> **EXERCISE REQUIREMENTS**
Look through the data below for the string "hstop", and copy every line where it turns up.

> **Saved data entries**
/-- Settles O36: an order is its action on a unit with the list aborted and no check in flight, so the orders and the actions
on a steady drive rest on the same four outcomes of the actions. -/
theorem ordersAndActions : Obligations.OrdersAndActions := by
  intro u
  obtain ⟨d, hd, horder⟩ := u.revokeOrder_eq
  refine ⟨u.releaseOrder_hold_eq, rfl, fun h => ?hold, fun h => ?fallback, fun h hends => ?rampEnds,
    fun h hrate hway => ?rampRuns, fun hsteady => ?steady⟩
  case hold => rw [horder, h]; exact ChannelUnit.applyAction_hold hd
  case fallback => rw [horder, h]; exact ChannelUnit.applyAction_fallback _
  case rampEnds => rw [horder, h]; exact ChannelUnit.applyAction_rampFallback_ends hends
  case rampRuns => rw [horder, h]; exact ChannelUnit.applyAction_rampFallback_runs hrate hway
  case steady =>
    have hno : ∀ ck, u.drive ≠ .checking ck := by rw [hsteady]; exact nofun
    have hself (code : Word16) : { u with code := code, drive := .steady } = { u with code := code } := by rw [← hsteady]
    exact ⟨(ChannelUnit.applyAction_hold hno).trans (hself u.code), hself u.config.range.fallback,
      fun hends => (ChannelUnit.applyAction_rampFallback_ends hends).trans (hself _),
      ChannelUnit.applyAction_rampFallback_runs⟩

end Sys2Proof.Machine
end

section
/-!
The end of a step and of a pass (R119, R120, R129 to R131): when a step ends, and what its end leaves and writes.
-/

namespace Sys2Proof.Machine

/-! ## When a step ends (R119) -/

theorem Runtime.holdMet_iff (r : Runtime) (h : HoldOn) :
    r.holdMet h = true ↔
      h = .none ∨ (h = .trg0 ∨ h = .trg1) ∧ r.triggerSeen = true ∨ h = .proceed ∧ r.proceedSeen = true := by
  cases h <;> simp [Runtime.holdMet]

/-- The current step of a RUNNING list that meets its three conditions is the one that ends: the converse of
`endingStep_spec`. -/
theorem ChannelUnit.endingStep_of_met {u : ChannelUnit} {r : Runtime} {st : StepRecord} (hlist : u.list = .running r)
    (hslot : u.slots[r.index] = some st) (hphase : r.phase = .hold) (hdwell : r.dwellTimer = none)
    (hmet : r.holdMet st.hold = true) : u.endingStep = some (r, st) := by
  simp only [ChannelUnit.endingStep, hlist, hslot]
  exact if_pos ⟨hphase, hdwell, hmet⟩

theorem ChannelUnit.endingStep_iff {u : ChannelUnit} {r : Runtime} {st : StepRecord} :
    u.endingStep = some (r, st) ↔
      u.list = .running r ∧ u.slots[r.index] = some st ∧ r.phase = .hold ∧ r.dwellTimer = none ∧
        r.holdMet st.hold = true :=
  ⟨ChannelUnit.endingStep_spec, fun ⟨hlist, hslot, hphase, hdwell, hmet⟩ =>
    ChannelUnit.endingStep_of_met hlist hslot hphase hdwell hmet⟩

/-- The first step of a chain ends, and up to 31 more end after it in the same event. -/
theorem ChannelUnit.finish_some {u : ChannelUnit} (tag : Word32) {r : Runtime} {st : StepRecord}
    (h : u.endingStep = some (r, st)) :
    u.finish tag =
      (((u.endStep tag r st).1.endSteps tag 31).1,
        (u.endStep tag r st).2 ++ ((u.endStep tag r st).1.endSteps tag 31).2) := by
  show u.endSteps tag (31 + 1) = _
  simp only [ChannelUnit.endSteps, h]

/-! ## The end of a step (R120) -/

theorem ChannelUnit.endStep_next (tag : Word32) {r : Runtime} (st : StepRecord) {u : ChannelUnit} {next : Fin 16}
    (hnext : next.val = r.index.val + 1) (hcount : next.val < u.descriptor.count.toNat) :
    u.endStep tag r st = (u.startStep tag { r with index := next }, u.stepDone r st) := by
  have hlt : r.index.val + 1 < 16 := hnext ▸ next.isLt
  obtain rfl : next = ⟨r.index.val + 1, hlt⟩ := Fin.ext hnext
  rw [ChannelUnit.endStep, dif_pos hlt, if_pos hcount]

/-- The last step of a pass ends the pass, after its own STEP_DONE. -/
theorem ChannelUnit.endStep_last (tag : Word32) {r : Runtime} (st : StepRecord) {u : ChannelUnit}
    (hlast : u.descriptor.count.toNat ≤ r.index.val + 1) :
    u.endStep tag r st = ((u.endPass tag r).1, u.stepDone r st ++ (u.endPass tag r).2) := by
  have hno : ¬ r.index.val + 1 < u.descriptor.count.toNat := Nat.not_lt.mpr hlast
  simp only [ChannelUnit.endStep, if_neg hno, dite_eq_ite, ite_self]

/-! ## The two courses of a pass end (R129, R130) -/

theorem ChannelUnit.endPass_single (tag : Word32) (r : Runtime) {u : ChannelUnit} (h : u.descriptor.mode = .single) :
    u.endPass tag r = u.endList r := by
  rw [ChannelUnit.endPass, h]

/-- A stop pending ends the list in either mode. -/
theorem ChannelUnit.endPass_stopPending (tag : Word32) {r : Runtime} {reason : StopReason} (u : ChannelUnit)
    (h : r.pendingStop = some reason) : u.endPass tag r = u.endList r := by
  rw [ChannelUnit.endPass, h]
  cases u.descriptor.mode <;> rfl

theorem ChannelUnit.endPass_cyclic (tag : Word32) {r : Runtime} {u : ChannelUnit} (hmode : u.descriptor.mode = .cyclic)
    (hstop : r.pendingStop = none) : u.endPass tag r = u.preparePass tag r := by
  rw [ChannelUnit.endPass, hmode, hstop]

theorem ChannelUnit.endList_complete {r : Runtime} (u : ChannelUnit) (h : r.pendingStop = none) :
    u.endList r = ({ u with list := .loaded }, [.record (.listEnd r.passCount), .notice .list]) := by
  rw [ChannelUnit.endList, h]

theorem ChannelUnit.endList_request {r : Runtime} (u : ChannelUnit) (h : r.pendingStop = some .request) :
    u.endList r =
      ({ u with list := .loaded }, [.record (.listStopped .request (some r.passCount) none), .notice .list]) := by
  rw [ChannelUnit.endList, h]

theorem ChannelUnit.endList_fault {r : Runtime} (u : ChannelUnit) (h : r.pendingStop = some .fault) :
    u.endList r =
      ({ u with list := .loaded }.applyAction u.config.policy.faultAction,
        [.record (.listStopped .fault (some r.passCount) none), .notice .list]) := by
  rw [ChannelUnit.endList, h]

/-! ## The next pass (R131) -/

/-- The gap is no longer than the larger of the period and 1, so that a 16-bit word holds it. -/
theorem gapAfter_toNat (period : Word16) (duration : Word32) :
    (gapAfter period duration).toNat = max period.toNat 1 - duration.toNat := by
  have := period.isLt
  rw [gapAfter, BitVec.toNat_ofNat]
  exact Nat.mod_eq_of_lt (by omega)

theorem gapAfter_eq_zero_iff {period : Word16} {duration : Word32} :
    gapAfter period duration = 0 ↔ max period.toNat 1 - duration.toNat = 0 := by
  rw [← BitVec.toNat_inj, gapAfter_toNat]
  rfl

theorem nextPassCount_eq (n : Word16) : nextPassCount n = if n = 65535 then 65535 else n + 1 := by
  unfold nextPassCount
  split
  case isTrue h => exact h
  case isFalse => rfl

/-- The runtime record with which the next pass begins or waits: the pass count one higher, and step 0 to come. -/
def Runtime.nextPass (r : Runtime) : Runtime := { r with passCount := nextPassCount r.passCount, index := 0 }

/-- A pass overruns when its list has a period and it lasted longer than that. -/
def passOverrun (period : Word16) (duration : Word32) : Bool :=
  decide (0 < period.toNat ∧ period.toNat < duration.toNat)

/-- The PASS_DONE record of a pass, if its list asks for it. -/
def ChannelUnit.passDone (tag : Word32) (r : Runtime) (u : ChannelUnit) : List ChannelEffect :=
  if u.descriptor.recordPasses = true then
    [.record (.passDone r.passCount (passOverrun u.descriptor.period (tag - r.passStart)))]
  else []

theorem passOverrun_eq (period : Word16) (duration : Word32) :
    passOverrun period duration = (decide (period ≠ 0) && decide (period.toNat < duration.toNat)) := by
  have hpos : 0 < period.toNat ↔ period ≠ 0 := by
    rw [Nat.pos_iff_ne_zero, ne_eq, ne_eq, ← BitVec.toNat_inj]
    rfl
  rw [passOverrun, Bool.decide_and]
  simp only [hpos]

theorem ChannelUnit.preparePass_eq (tag : Word32) (r : Runtime) (u : ChannelUnit) :
    u.preparePass tag r =
      if gapAfter u.descriptor.period (tag - r.passStart) = 0 then (u.beginPass tag r.nextPass, u.passDone tag r)
      else
        ({ u with list := .running { r.nextPass with phase := .gap (gapAfter u.descriptor.period (tag - r.passStart)) } },
          u.passDone tag r) := by
  rw [ChannelUnit.passDone, passOverrun_eq]
  rfl

theorem ChannelUnit.preparePass_atOnce {tag : Word32} {r : Runtime} {u : ChannelUnit}
    (h : max u.descriptor.period.toNat 1 - (tag - r.passStart).toNat = 0) :
    u.preparePass tag r = (u.beginPass tag r.nextPass, u.passDone tag r) := by
  rw [u.preparePass_eq, if_pos (gapAfter_eq_zero_iff.mpr h)]

theorem ChannelUnit.preparePass_afterGap {tag : Word32} {r : Runtime} {u : ChannelUnit}
    (h : max u.descriptor.period.toNat 1 - (tag - r.passStart).toNat ≠ 0) :
    u.preparePass tag r =
      ({ u with list := .running { r.nextPass with phase := .gap (gapAfter u.descriptor.period (tag - r.passStart)) } },
        u.passDone tag r) := by
  rw [u.preparePass_eq, if_neg (mt gapAfter_eq_zero_iff.mp h)]

/-- Settles O38: the three conditions of R119 say when a step ends; its end starts the next step or ends the pass, and the mode
and the pending stop choose the course of the pass end. -/
theorem stepAndPassEnd : Obligations.StepAndPassEnd := by
  refine fun tag r st u => ⟨?ends, ChannelUnit.finish_none tag, ChannelUnit.finish_some tag,
    fun next => ChannelUnit.endStep_next tag st, fun hlast => ?passEnd⟩
  case ends => rw [ChannelUnit.endingStep_iff, r.holdMet_iff]
  case passEnd =>
    have hend := ChannelUnit.endStep_last tag st hlast
    refine ⟨fun hmode hstop => ?single, fun hstop => ?request, fun hstop => ?fault,
      fun hmode hstop => ⟨fun hgap => ?atOnce, fun hgap => ?afterGap⟩⟩
    case single => rw [hend, ChannelUnit.endPass_single tag r hmode, u.endList_complete hstop]; rfl
    case request => rw [hend, u.endPass_stopPending tag hstop, u.endList_request hstop]; rfl
    case fault => rw [hend, u.endPass_stopPending tag hstop, u.endList_fault hstop]; rfl
    case atOnce =>
      rw [hend, ChannelUnit.endPass_cyclic tag hmode hstop, ChannelUnit.preparePass_atOnce hgap, ← nextPassCount_eq]
      rfl
    case afterGap =>
      rw [hend, ChannelUnit.endPass_cyclic tag hmode hstop, ChannelUnit.preparePass_afterGap hgap, ← nextPassCount_eq]
      rfl

end Sys2Proof.Machine
end

section
/-!
The completion log's append (R151, R152, R154): the place of the record, the readers it carries forward, and the masters that it
gives a LOG notice.
-/

namespace Sys2Proof.Machine

/-! ## The readers (R152) -/

theorem LogReader.carry_at {removed : Word16} {r : LogReader} (oldest : Word16) (h : r.cursor = removed) :
    r.carry removed oldest = { r with cursor := oldest, gap := true } := if_pos h

theorem LogReader.carry_elsewhere {removed : Word16} {r : LogReader} (oldest : Word16) (h : r.cursor ≠ removed) :
    r.carry removed oldest = r := if_neg h

/-! ## The full log (R148, R152) -/

/-- The oldest of 64 records, and the one after it, by their sequence numbers. -/
theorem LogLaw.oldest_of_full {s : State} (hlaw : LogLaw s) (hfull : s.log.records.length = 64) :
    ∃ removed oldest rest, s.log.records = removed :: oldest :: rest ∧
      removed.seq = s.log.nextSeq - 64 ∧ oldest.seq = s.log.nextSeq - 64 + 1 := by
  obtain ⟨-, hseq, -⟩ := hlaw
  match hrecords : s.log.records with
  | [] | [_] => simp [hrecords] at hfull
  | removed :: oldest :: rest =>
    have hlength : rest.length = 62 := by simpa [hrecords] using hfull
    simp only [hrecords] at hseq
    have hremoved : removed.seq = s.log.nextSeq - 64 := by simpa [hlength] using hseq 0 (by simp)
    have holdest : oldest.seq = s.log.nextSeq - 63 := by simpa [hlength] using hseq 1 (by simp)
    exact ⟨removed, oldest, rest, rfl, hremoved, by rw [holdest]; bv_omega⟩

/-- The append to a full log, with the sequence numbers that the law gives its two oldest records. -/
theorem LogLaw.append_full {s : State} (hlaw : LogLaw s) (hfull : s.log.records.length = 64) (tag : Word32)
    (b : RecordBody) :
    s.log.append tag b =
      { records := s.log.records.drop 1 ++ [{ seq := s.log.nextSeq, tag := tag, body := b }]
        nextSeq := s.log.nextSeq + 1
        readers := s.log.readers.mapWith (fun _ r => r.carry (s.log.nextSeq - 64) (s.log.nextSeq - 64 + 1)) } := by
  obtain ⟨removed, oldest, rest, hrecords, hremoved, holdest⟩ := hlaw.oldest_of_full hfull
  rw [CompletionLog.append_full tag b hrecords hfull.ge, hremoved, holdest, hrecords, List.drop_one, List.tail_cons]

/-- A lawful log that does not hold 64 records has room for one more. -/
theorem LogLaw.append_not_full {s : State} (hlaw : LogLaw s) (hroom : ¬ s.log.records.length = 64) (tag : Word32)
    (b : RecordBody) :
    s.log.append tag b =
      { records := s.log.records ++ [{ seq := s.log.nextSeq, tag := tag, body := b }], nextSeq := s.log.nextSeq + 1
        readers := s.log.readers } := by
  obtain ⟨hcapacity, -, -⟩ := hlaw
  exact CompletionLog.append_room tag b (lt_of_le_of_ne hcapacity hroom)

/-- A reader whose cursor designates the record removed is carried forward. -/
theorem LogLaw.append_reader_carried {s : State} (hlaw : LogLaw s) (hfull : s.log.records.length = 64) (tag : Word32)
    (b : RecordBody) {m : Master} (hcursor : (s.log.readers.get m).cursor = s.log.nextSeq - 64) :
    (s.log.append tag b).readers.get m =
      { s.log.readers.get m with cursor := s.log.nextSeq - 64 + 1, gap := true } := by
  rw [hlaw.append_full hfull, PerMaster.get_mapWith, LogReader.carry_at _ hcursor]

> **COMPLETED EXERCISE**
    (hstop : r.pendingStop = none) : u.endPass tag r = u.preparePass tag r := by
  rw [ChannelUnit.endPass, hmode, hstop]
    refine ⟨fun hmode hstop => ?single, fun hstop => ?request, fun hstop => ?fault,
      fun hmode hstop => ⟨fun hgap => ?atOnce, fun hgap => ?afterGap⟩⟩
    case single => rw [hend, ChannelUnit.endPass_single tag r hmode, u.endList_complete hstop]; rfl
    case request => rw [hend, u.endPass_stopPending tag hstop, u.endList_request hstop]; rfl
    case fault => rw [hend, u.endPass_stopPending tag hstop, u.endList_fault hstop]; rfl
      rw [hend, ChannelUnit.endPass_cyclic tag hmode hstop, ChannelUnit.preparePass_atOnce hgap, ← nextPassCount_eq]
      rw [hend, ChannelUnit.endPass_cyclic tag hmode hstop, ChannelUnit.preparePass_afterGap hgap, ← nextPassCount_eq]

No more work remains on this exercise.